Determination of Stomatal Density Cheat Sheet by UmeshJagtap

Stomata: Micros­copic pores on leaf surfaces, regulated by guard cells.
Function: Facilitate gas exchange (CO₂ intake) and transp­iration (water loss).
Objective: Measure stomatal density using a microscope and study stomatal structure.

• Plant Leaves (Trade­scantia or Pancratium or Hibiscus)
• Microscope slides and cover slips
• Transp­arent nail paint
• Transp­arent sticky tape
• Glycerine
• Safranin
• Razor blade
• Forceps
• Microscope
• Digital camera or smartphone
• Clear plastic ruler (metric scale)

Step 1: Prepare Materials
Collect all required materials.
Select a healthy, fully expanded leaf for analysis.
Step 2: Leaf Prepar­ation
Cut the leaf obliquely into two pieces.
Place each piece in separate watch glasses containing distilled water:
One for the upper (adaxial) surface
One for the lower (abaxial) surface
3: Peel Prepar­ation
Using forceps, carefully peel the upper and lower epidermal layers.
Mount each peel on a clean glass slide with a drop of glycerine.
Add a drop of diluted safranin to stain the stomata.
Method: Stomatal Impression Technique Using Nail Polish and Sticky Tape
1: Selection of Leaf Samples
Select fresh, healthy leaves from a normal (unstr­essed) plant.
Select fresh leaves from a plant exposed to stress conditions (e.g., water stress, high light, or salinity).
Ensure that leaves are clean and free from dust.
2: Applic­ation of Nail Polish
Place the leaf flat with the lower (abaxial) surface facing upward.
Apply a thin, even layer of clear nail polish on the lower surface of the leaf using a brush.
Allow the nail polish to dry completely for 10–15 minutes until a transp­arent film is formed.
3: Prepar­ation of Stomatal Impres­sions
Place a small piece of transp­arent sticky tape over the dried nail polish film.
Press gently to ensure proper adhesion between the tape and the nail polish layer.
Carefully peel off the sticky tape using forceps; the nail polish film containing stomatal impres­sions will be transf­erred onto the tape.
4: Mounting of Impression
Place the sticky tape with the nail polish impression onto a clean glass slide.
Add a drop of water or glycerine if required to improve clarity.
Gently place a cover slip over the tape to avoid air bubbles.
Step 4: Micros­copic Observ­ation
Observe the mounted prepar­ation under the microscope using low power (10×) first.
Switch to high power (40×) for detailed observ­ation of stomata.
Record observ­ations on the size, shape, distri­bution, and density of stomata.
Compare stomatal features between healthy and stressed plants.
Step 5: Micros­copic Observ­ation
Place a cover slip over the mounted peel.

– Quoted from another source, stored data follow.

-- ==== Sys2Proof/Tests/Slice0.lean ====
section
/-! SUPPORT. The model's own tests. Expected values come from spec/: the worked examples of the token rules, 45_encoder_reference.md
R119, 95_test_vectors.md. The last part gives, for each statement with hypotheses, a concrete case that meets them. -/

-- One declaration after another: checked side by side, the tests below hold more waiting threads than the memory limit has stacks for.
set_option Elab.async false

namespace Sys2Proof.Tests

open Sys2Proof Sys2Proof.Machine

/-! ### WellFormed: one ill-formed term per check, and the boundary beside it -/

theorem test_wf_lzdLit : (Instr.lzdLit 0).wf = false ∧ (Instr.lzdLit 128).wf = false ∧ (Instr.lzdLit 127).wf = true := by decide
theorem test_wf_lzdMatch : (Instr.lzdMatch 128).wf = false ∧ (Instr.lzdMatch 0).wf = true := by decide
theorem test_wf_lzsLit : (Instr.lzsLit 0).wf = false ∧ (Instr.lzsLit 128).wf = false ∧ (Instr.lzsLit 1).wf = true := by decide
theorem test_wf_lzsMatch : (Instr.lzsMatch 128).wf = false ∧ (Instr.lzsMatch 127).wf = true := by decide
theorem test_wf_rleRun : (Instr.rleRun 1).wf = false ∧ (Instr.rleRun 65).wf = false ∧ (Instr.rleRun 64).wf = true := by decide
theorem test_wf_rleLit : (Instr.rleLit 0).wf = false ∧ (Instr.rleLit 65).wf = false ∧ (Instr.rleLit 1).wf = true := by decide
theorem test_wf_rleComb_run : (Instr.rleComb 0 1).wf = false ∧ (Instr.rleComb 9 1).wf = false ∧ (Instr.rleComb 8 1).wf = true := by
  decide
theorem test_wf_rleComb_litlen : (Instr.rleComb 1 0).wf = false ∧ (Instr.rleComb 1 17).wf = false ∧ (Instr.rleComb 1 16).wf = true := by
  decide

/-! ### Decode: tags written out from the layouts of 30_encoding.md R62 and R64 -/

/-- R62, layouts LZ-T, LZ-L (`0 ccccccc`), LZ-M (`1 lllllll`). -/
theorem test_decode_lzDirect :
    decodeTag .lzDirect 0b00000000#8 = .lzdEnd ∧ decodeTag .lzDirect 0b00000001#8 = .lzdLit 1 ∧
    decodeTag .lzDirect 0b01111111#8 = .lzdLit 127 ∧ decodeTag .lzDirect 0b10000000#8 = .lzdMatch 0 ∧
    decodeTag .lzDirect 0b11111111#8 = .lzdMatch 127 := by decide
/-- As above, in mode `LZ_SHADOW`. -/
theorem test_decode_lzShadow :
    decodeTag .lzShadow 0b00000000#8 = .lzsEnd ∧ decodeTag .lzShadow 0b00000010#8 = .lzsLit 2 ∧
    decodeTag .lzShadow 0b10000100#8 = .lzsMatch 4 := by decide
/-- R64 and the tag-to-count table of 95_test_vectors.md. -/
theorem test_decode_rle :
    decodeTag .rle 0x00#8 = .rleEnd ∧ decodeTag .rle 0x01#8 = .rleRun 2 ∧ decodeTag .rle 0x3F#8 = .rleRun 64 ∧
    decodeTag .rle 0x40#8 = .rleLit 1 ∧ decodeTag .rle 0x7F#8 = .rleLit 64 ∧ decodeTag .rle 0x80#8 = .rleComb 1 1 ∧
    decodeTag .rle 0x8F#8 = .rleComb 1 16 ∧ decodeTag .rle 0xF0#8 = .rleComb 8 1 ∧
    decodeTag .rle 0xFF#8 = .rleComb 8 16 := by decide
/-- 30_encoding.md R74: the byte column. -/
theorem test_encode :
    encode (.lzdLit 3) = 0x03#8 ∧ encode (.lzdMatch 6) = 0x86#8 ∧ encode (.rleRun 2) = 0x01#8 ∧
    encode (.rleLit 3) = 0x42#8 ∧ encode (.rleComb 3 4) = 0xA3#8 := by decide
/-- `MODE` 3 and an empty byte sequence are refused by name. -/
theorem test_decode_refusals :
    decode Config.default 3 [0x00#8] = .error .reservedMode ∧ decode Config.default 0 [] = .error .noTag ∧
    decode { Config.default with hasRle := false } 2 [0x00#8] = .error .absentMode := by decide
/-- Table words under `MODE = LZ_DIRECT` and, for the other rows, in their own mode. -/
theorem test_decodeTableWord :
    decodeTableWord 8 0x00 = some .lzdEnd ∧ decodeTableWord 8 0x7F = some (.lzdLit 127) ∧
    decodeTableWord 8 0x84 = some (.lzdMatch 4) ∧ decodeTableWordIn .rle 8 0xA3 = some (.rleComb 3 4) := by decide +kernel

Use the transp­arent ruler method to measure the field of view (FOV):
Place a clear plastic ruler on the microscope stage under the stage clips.

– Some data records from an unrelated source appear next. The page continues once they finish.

/-- The host's duty is to read only what is there (R33, R112). -/
theorem hostKeepsDuty_eq_false (h : s.hostKeepsDuty = false) :
    ∃ rest, (s.host = .readResult :: rest ∧ s.block.result = none) ∨ (s.host = .read :: rest ∧ s.block.reply = none) := by
  unfold State.hostKeepsDuty at h
  split at h
  next rest hh => exact ⟨rest, .inl ⟨hh, Option.isNone_iff_eq_none.mp (Option.isSome_eq_false_iff.mp h)⟩⟩
  next rest hh => exact ⟨rest, .inr ⟨hh, Option.isNone_iff_eq_none.mp (Option.isSome_eq_false_iff.mp h)⟩⟩
  next => cases h

theorem step_fault_of_not_duty (h : s.hostKeepsDuty = false) : step s = .fault .resultHasNoValue := by
  obtain ⟨rest, ⟨hh, hnone⟩ | ⟨hh, hnone⟩⟩ := hostKeepsDuty_eq_false h
  · simp only [step_cons hh, perform, readResult, hnone]
  · simp only [step_cons hh, perform, readReply, hnone]

/-- An edge finds a command in the latches wherever it needs one, and a read that keeps the duty finds its value. -/
theorem step_next_of_duty (hs : s.Inv) (h : s.hostKeepsDuty = true) : ∃ t, step s = .next t := by
  have edge_next : ∀ p l, ∃ t, clock p { s with host := l } = .next t := fun _ _ => clock_next_of hs.block.inFlight
  cases hh : s.host with
  | nil =>
    rw [step_nil hh]
    exact edge_next Ports.idle s.host
  | cons act rest =>
    rw [State.hostKeepsDuty, hh] at h
    rw [step_cons hh]
    cases act with
    | edge p => exact edge_next p rest
    | issue i => exact edge_next (Ports.present i) _
    | wait =>
      rw [perform]
      split
      · exact ⟨_, rfl⟩
      · exact edge_next Ports.idle _
    | read => exact readReply_of_isSome (s := { s with host := rest }) h
    | readResult => exact readResult_of_isSome (s := { s with host := rest }) h
    | readStatus => exact ⟨_, rfl⟩
    | readReady rst => exact ⟨_, rfl⟩

end Stops

/-- Settles O38: the host's next action keeps its duty or is the one host error. -/
theorem onlyHostErrorsStopTheMachine : Obligations.OnlyHostErrorsStopTheMachine :=
  fun _ hs => ⟨step_next_of_duty hs, step_fault_of_not_duty⟩

end Sys2Proof.Machine
end

section
/-! Whole transactions (R74, R88, R119): a block with a command in flight, under actions of the host that cannot disturb it. -/

namespace Sys2Proof.Machine

open Claims

/-! ### The response of a command -/

theorem expectedReply_of_wellFormed {i : Instr} (h : i.wellFormed = true) :
    expectedReply i = .ok (word (arithmetic i)) (zeroFlag (arithmetic i)) := by
  obtain ⟨ha, hb⟩ := wellFormed_iff.mp h
  cases i with
  | add a b => exact if_pos ⟨ha, hb⟩
  | sub a b =>
    have ha : a.toNat < Config.fieldPrime := ha
    have hb : b.toNat < Config.fieldPrime := hb
    have hzero : a = b ↔ subMod a.toNat b.toNat = 0 := BitVec.toNat_inj.symm.trans (subMod_eq_zero_iff ha hb).symm
    rw [expectedReply, if_pos ⟨ha, hb⟩, ← Nat.add_sub_assoc hb.le, ← subMod_eq_mod _ hb, decide_eq_decide.mpr hzero]
    rfl

theorem expectedReply_of_not_wellFormed {i : Instr} (h : i.wellFormed = false) :
    expectedReply i = .malformed (errMask i.opA i.opB) := by
  have hrange : ¬(i.opA.toNat < Config.fieldPrime ∧ i.opB.toNat < Config.fieldPrime) :=
    mt wellFormed_iff.mpr (by simp [h])
  rw [errMask_eq_rangeMask]
  cases i <;> exact if_neg hrange

/-- What a host reads after a completion is the reply the spec gives the command (R63, R70). -/
theorem complete_reply (b : Block) (i : Instr) : (b.complete (execute i)).reply = some (expectedReply i) := by
  cases h : i.wellFormed with
  | true => simp [Block.reply, execute_of_wellFormed h, expectedReply_of_wellFormed h]
  | false =>
    simp [Block.reply, execute_of_not_wellFormed h, expectedReply_of_not_wellFormed h, errMask_ne_zero_of_not_wellFormed h]

/-! ### A command in flight -/

/-- The block `k` edges without reset after `b`, which has the command `i` in flight: `CNT` counts down to 0, and the edge after
that completes (R68, R69). -/
def Block.afterEdges (b : Block) (i : Instr) (k : Nat) : Block :=
  if k ≤ b.cnt then { b with cnt := b.cnt - k } else ({ b with cnt := 0 } : Block).complete (execute i)

section InFlight
variable {b : Block} {i : Instr} {k : Nat} {s : State} {act : HostAction} {acts rest : List HostAction}

@[simp] theorem afterEdges_zero : b.afterEdges i 0 = b := if_pos (Nat.zero_le _)

theorem afterEdges_of_le (h : k ≤ b.cnt) : b.afterEdges i k = { b with cnt := b.cnt - k } := if_pos h

theorem afterEdges_of_lt (h : b.cnt < k) : b.afterEdges i k = ({ b with cnt := 0 } : Block).complete (execute i) :=
  if_neg (Nat.not_le.mpr h)

/-- One edge further, up to and including the completing edge. -/
theorem clock_afterEdges {p : Ports} (hr : p.rst = false) (hb : b.busy = true) (hi : b.command = some i) (hk : k ≤ b.cnt)
    (hs : s.block = b.afterEdges i k) : clock p s = .next { s with block := b.afterEdges i (k + 1) } := by
  rw [afterEdges_of_le hk] at hs
  have hbusy : s.block.busy = true := hs ▸ hb
  have hcnt : s.block.cnt = b.cnt - k := hs ▸ rfl
  obtain hlt | rfl := hk.lt_or_eq
  · rw [clock_wait hr hbusy (by omega), hs, afterEdges_of_le hlt]
    rfl
  · have hcommand : s.block.command = some i := hs ▸ hi
    rw [clock_complete hr hbusy (by omega) hcommand, exec_eq, State.complete, hs, afterEdges_of_lt (Nat.lt_succ_self _),
      Nat.sub_self]

/-! ### Actions of the host that do not disturb it -/

/-- A quiet action that is no edge is a read of the status outputs: the host notes what it reads. -/
theorem step_quiet_read (hq : Quiet act) (he : isEdge act = false) (hh : s.host = act :: rest) :
    ∃ o, step s = .next (State.observe o { s with host := rest }) := by
  rw [step_cons hh]
  cases act with
  | readStatus => exact ⟨_, rfl⟩
  | readReady rst => exact ⟨_, rfl⟩
  | edge p => cases he
  | issue i => cases hq
  | wait => cases hq
  | read => cases hq
  | readResult => cases hq

theorem step_quiet_edge (hq : Quiet act) (he : isEdge act = true) (hh : s.host = act :: rest) :
    ∃ p, p.rst = false ∧ step s = clock p { s with host := rest } := by
  rw [step_cons hh]
  cases act with
  | edge p => exact ⟨p, hq, rfl⟩
  | _ => cases he

/-- Quiet actions with edges up to the completing one: only the edges count for the block, and the record gains one value for each
read. -/
theorem run_quiet (hb : b.busy = true) (hi : b.command = some i) (hq : ∀ x ∈ acts, Quiet x) (hh : s.host = acts ++ rest)
    (hs : s.block = b.afterEdges i k) (hk : k + acts.countP isEdge ≤ b.cnt + 1) :
    ∃ os, os.length + acts.countP isEdge = acts.length ∧
      run acts.length s = .next
        { s with host := rest, observed := s.observed ++ os, block := b.afterEdges i (k + acts.countP isEdge) } := by
  induction acts generalizing s k with
  | nil =>
    obtain rfl : s.host = rest := hh
    exact ⟨[], rfl, by simp [← hs]⟩
  | cons act acts ih =>
    obtain ⟨hact, hacts⟩ := List.forall_mem_cons.mp hq
    have hh : s.host = act :: (acts ++ rest) := hh
    cases he : isEdge act with
    | false =>
      rw [List.countP_cons_of_neg (by simp [he])] at hk ⊢
      obtain ⟨o, ho⟩ := step_quiet_read hact he hh
      obtain ⟨os, hlen, hrun⟩ := ih (s := State.observe o { s with host := acts ++ rest }) hacts rfl hs hk
      refine ⟨o :: os, by simp only [List.length_cons]; omega, ?_⟩
      rw [List.length_cons, run_succ ho, hrun]
      simp
    | true =>
      rw [List.countP_cons_of_pos he] at hk ⊢
      obtain ⟨p, hr, hp⟩ := step_quiet_edge hact he hh
      rw [clock_afterEdges (s := { s with host := acts ++ rest }) hr hb hi (by omega) hs] at hp
      obtain ⟨os, hlen, hrun⟩ := ih (s := { s with host := acts ++ rest, block := b.afterEdges i (k + 1) }) hacts rfl rfl
        (by omega)
      refine ⟨os, by simp only [List.length_cons]; omega, ?_⟩
      rw [List.length_cons, run_succ hp, hrun, Nat.add_right_comm, Nat.add_assoc]

end InFlight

Rotate to the lowest magnif­ication objective (4×).
Focus using coarse, then fine adjustment until metric markings are clear.
Align the ruler to measure the diameter of the circular field of view (record in mm).
Calculate the radius:
Radius (r)=Di­ameter (D)/ 2
For 10× and 40× object­ives, calculate the FOV using:
FOV_low X Mag_low = FOV_high X Mag_high
Calculate the area of the FOV:
Area=πr²
π=3.14
Step 6: Calculate Stomata per 1 mm²
Stomata per 1 mm²= Number of stomata counted / Area of field of view (mm²)

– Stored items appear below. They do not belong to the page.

-- ==== Sys2Proof/Machine/Keypad.lean ====
section
/-!
DEFINITION. Keypad instructions (spec/44_keypad.md R200 to R205).
-/
namespace Sys2Proof.Machine

/-- SKP Vx (R201): a match consumes the key and skips. -/
def execSkp (x : Nibble) (s : State) : Host.Outcome State Fault Refusal :=
  if s.keyMatches x then .next ((s.setKey none).skipIf true) else .next (s.skipIf false)

/-- SKNP Vx (R202): a match consumes the key and does not skip; every other case skips (D15, log 14). -/
def execSknp (x : Nibble) (s : State) : Host.Outcome State Fault Refusal :=
  if s.keyMatches x then .next ((s.setKey none).skipIf false) else .next (s.skipIf true)

/-- LD Vx, K (R203, R129): enters the wait; pc stays and no register is written in this cycle. R128 completes it
(`waitStep`, Machine/Cycle.lean). -/
def execLdVxKey (x : Nibble) (s : State) : Host.Outcome State Fault Refusal :=
  .next (s.setMode (.waitingForKey x))

end Sys2Proof.Machine
end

Step 7: Stomatal Structure Analysis
• Examine the size, shape, and distri­bution of stomata under the micros­cope.
• Note any differ­ences between upper and lower surfaces.
• Capture images for docume­nta­tion.

The stomatal density of Plant leaf was determined using micros­copic observ­ation. The upper (adaxial) surface showed an average stomatal density of ........ stomat­a/mm², while the lower (abaxial) surface had a higher density of ........s­tom­ata­/mm².